Постояли вместе над спящей малышкой.
– Как думаешь?.. – спросила молодую.
– Мама, а может, вправду Хаза Кант* нашёл ребёнка?
Старушка благодарно посмотрела на невестку. Но грозно предупредила:
– Никаких «свалок». Скорее всего, её в этом его театре и подкинули. Это он врёт, чтобы мы на его тамошних женщин не подумали… Или у него помутнение было…
– Да, мама.
– Не нужно ребёнку судьбу свалкой пачкать… Ангел же… Как можно…
Старушка, сгорбившись, пошла к двери. У порога тихо спросила:
– Санет, сможем поднять ребёнка?
Невестка залилась серебристым смешком:
– Конечно, мама! Дети – только в радость…
– Дорогая, прости, что так вышло… У тебя своих трое… Но он такой непутёвый!.. Куда ему ребёнка воспитывать! Сам ребёнок… Старый…
Невестка молча подошла к Хумидат и тихо обняла её.
* * *
А Заур ещё долго бушевал: «...Как «отдать»?! Вы в своём уме?! Никому я ребёнка не отдам! Пусть хоть десять Санет!..»
Но все тихо разошлись по своим комнатам, оставив его один на один со своими мыслями…
Хумидат долго не могла заснуть…
Во дворе слышно было, как вышагивает Заур.
В доме напротив погас свет в окнах…
Она забылась лёгким сном.
…Зелёный простор…
Она стоит у самого подножия холма.
По склону поднимается Заур с ребёнком на руках.
К небу.
И тонет в свете…
Она очнулась. Села на кровати…
Потом совершила намаз. Вышла во двор.
Заур сидел на корточках под навесом, молча глядя на кромку зари.
– Не спал?
– Не хотелось.
– Как дочку назовёшь?
– Кариной**… Не дочка она мне… Говорил же...
– Уже дочка.
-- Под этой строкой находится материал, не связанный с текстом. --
/-- Where reception takes a PTP frame, its command completes. For another module the frame is forwarded with HOPS one
more, below 7. For this module a message of another type, version or domain changes nothing more. Otherwise ANNOUNCE
notes the master and runs the best master choice; a two-step SYNC of the master on the slave port under SOURCE 1 notes
its receive time; the FOLLOW_UP of that Sync measures the offset, steps the time by it where the clock is not locked
yet, and locks; PDELAY_RESP of an outstanding request notes its times, and PDELAY_RESP_FOLLOW_UP sets the port's delay
to half of the difference of the two turnarounds. An accepted PPS_IN_EDGE under SOURCE 2 sets the time to the pending
seconds, or to the nearest second, and locks. A lock sets the frequency correction (a free value, log 5).
PTP_SOURCE_LOSS moves a locking or locked clock to HOLDOVER after 375 ms without Sync or 1.5 s without an edge.
TAI_YEAR_CHANGE restarts TM_DOWN. Nothing else changes. The fields of the messages are the standard's (log 13). It
rests on parts of R328, R329, R340, R341, R342. (spec/14_twisil_fabric.md,spec/22_electrical_and_mechanical.md) -/
def Obligations.PtpInputsDisciplineTheClock : Prop :=
  ∀ (s u : State) (t p : Nat) (fr f : Sys2Proof.Frame), Link.receive (tick s t) p fr = .take f u → Link.kind f = 5 →
    let b := f.payload
    let seq := Time.mSeq b
    let here := fun k => Time.mType b = k ∧ Time.mVersion b = 2 ∧ Time.mDomain b = Time.domain u
    (∀ q, Link.dst f ≠ Link.myId u → Link.routePtp u (Link.dst f) (Link.src f) (Link.tag f) = .port q → Link.hops f < 7 →
      let sent := Link.send u q (Link.body 5 (Link.vc f) (Link.hops f + 1) (Link.dst f) (Link.src f) (Link.tag f) (Link.index f) b)
      exec (.announce t p fr) s = .next sent ∧ exec (.sync t p fr) s = .next sent ∧ exec (.followUp t p fr) s = .next sent ∧
      exec (.pdelayReq t p fr) s = .next sent ∧ exec (.pdelayResp t p fr) s = .next sent ∧
      exec (.pdelayRespFollowUp t p fr) s = .next sent) ∧
    (Link.dst f = Link.myId u →
      (¬ here 0xB → exec (.announce t p fr) s = .next u) ∧ (¬ here 0 → exec (.sync t p fr) s = .next u) ∧
      (¬ here 8 → exec (.followUp t p fr) s = .next u) ∧ (¬ here 2 → exec (.pdelayReq t p fr) s = .next u) ∧
      (¬ here 3 → exec (.pdelayResp t p fr) s = .next u) ∧ (¬ here 0xA → exec (.pdelayRespFollowUp t p fr) s = .next u) ∧
      (here 0xB →
        let c := u.setPtp { u.ptp with masters := Sparse.put u.ptp.masters p (Time.mDataset b) }
        exec (.announce t p fr) s = .next
          (if Time.best c = u.ptp.slave then c
           else c.setPtp { c.ptp with
            slave := Time.best c
            state := if Time.source u = 1 then (if (Time.best c).isSome then 1 else 0) else u.ptp.state
            sync := none
            lastSync := u.now })) ∧
      (here 0 → u.ptp.slave = some p → Time.source u = 1 → Time.mTwoStep b = true →
        (Sparse.get? u.ptp.masters p).map (·.sender) = some (Time.mSender b) →
        exec (.sync t p fr) s = .next (u.setPtp { u.ptp with
          sync := some (p, seq, (ptpTime u : Int) - Time.mCorrection b)
          lastSync := u.now })) ∧
      (∀ rx, here 8 → u.ptp.sync = some (p, seq, rx) → Time.source u = 1 →
        let off : Int := rx - ((Time.mStamp b : Int) + Time.mCorrection b + Sparse.getD u.ptp.delay p 0)
        exec (.followUp t p fr) s = .next { u with
          free := u.free + 1
          ptp := { u.ptp with
            offset := u.ptp.offset - (if u.ptp.state = 2 then 0 else off) + ptpDrift u
            since := u.now
            rate := (Config.freeValue u.free).toInt
            measured := off
            state := 2
            sync := none } }) ∧
      (∀ t1, here 3 → Sparse.get? u.ptp.pdReq p = some (seq, t1) → Time.mAsker b = Time.portId u p →
        exec (.pdelayResp t p fr) s = .next (u.setPtp { u.ptp with
          pdResp := Sparse.put u.ptp.pdResp p (seq, Time.mStamp b, (ptpTime u : Int) - Time.mCorrection b) })) ∧
      (∀ t1 t2 t4, here 0xA → Sparse.get? u.ptp.pdReq p = some (seq, t1) → Sparse.get? u.ptp.pdResp p = some (seq, t2, t4) →
        Time.mAsker b = Time.portId u p →
        exec (.pdelayRespFollowUp t p fr) s = .next (u.setPtp { u.ptp with
          delay := Sparse.put u.ptp.delay p (((t4 - t1) - ((Time.mStamp b : Int) + Time.mCorrection b - t2)) / 2) }))) ∧
    (let w := tick s t
     (∀ high rise, 100 ≤ high → rise ≤ 10 → Time.source s = 2 → (∀ t0 ∈ s.ptp.lastPps, t0 + 900000000 ≤ t) →
      let v := match s.ptp.pendSet with
        | some k => k * 1000000000
        | none => (ptpTime w + 500000000) / 1000000000 * 1000000000
      exec (.ppsInEdge t high rise) s = .next { w with
        free := s.free + 1
        ptp := { s.ptp with
          lastPps := some t
          offset := (v : Int) - w.now
          since := w.now
          rate := (Config.freeValue s.free).toInt
          pendSet := none
          measured := (ptpTime w : Int) - v
          state := 2 } }) ∧
     (s.ptp.state = 1 ∨ s.ptp.state = 2 →
      (Time.source s = 1 ∧ s.ptp.slave.isSome ∧ s.ptp.lastSync + 375000000 ≤ t) ∨
        (Time.source s = 2 ∧ ∃ t0 ∈ s.ptp.lastPps, t0 + 1500000000 ≤ t) →
      exec (.ptpSourceLoss t) s = .next (w.setPtp { s.ptp with state := 3 })) ∧
     (∀ y : Half, exec (.taiYearChange y) s = .next { s with flash := { s.flash with
        downYear := y.toNat
        downMs := 0 } }))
Раз решил растить её…
– Не будешь больше ругаться?
– А ты и слушаешь…
– Ну!..
– ...
– Ма…
– Почему я так решила?
– Ну…
– Не всё тебе и нужно знать, сынок…
– Ты веришь мне?
– Да, конечно, верю… Стал бы ты с родным ребёнком на руках в родительский дом заходить… Я ж тебя воспитывала…
– А что так долго выпытывала: откуда, как, с чего?..
– Мать я. Положено мне сомневаться и проверять. Уж лучше я, чем чужие.
– Так вроде не ребёнок давно…
– А эти слова вспомнишь, когда дочка вырастет. Эх, сынок… Непутёвый ты у меня… А может, это и к лучшему… Как знать…
Он шёл к воротам, прижимая дитя.
Окликнула:
– В следующий раз мне на глаза с ребёнком на руках не показывайся… Пусть другие заносят девочку***.
Понял. Сверкнул благодарно улыбкой.
У неё ворохнулось что-то в сердце.
Притушила боль, приложив ладонь к груди... ′
* Хаза Кант (КIант) – красивый молодец (чеченская сноха не называет родственников по мужу по именам).
** По аналогии с чеченским словом «карийна» – «нашёл»; соответственно, Карина – «найденная».
*** У чеченцев не принято брать на руки своего ребёнка при старших родственниках.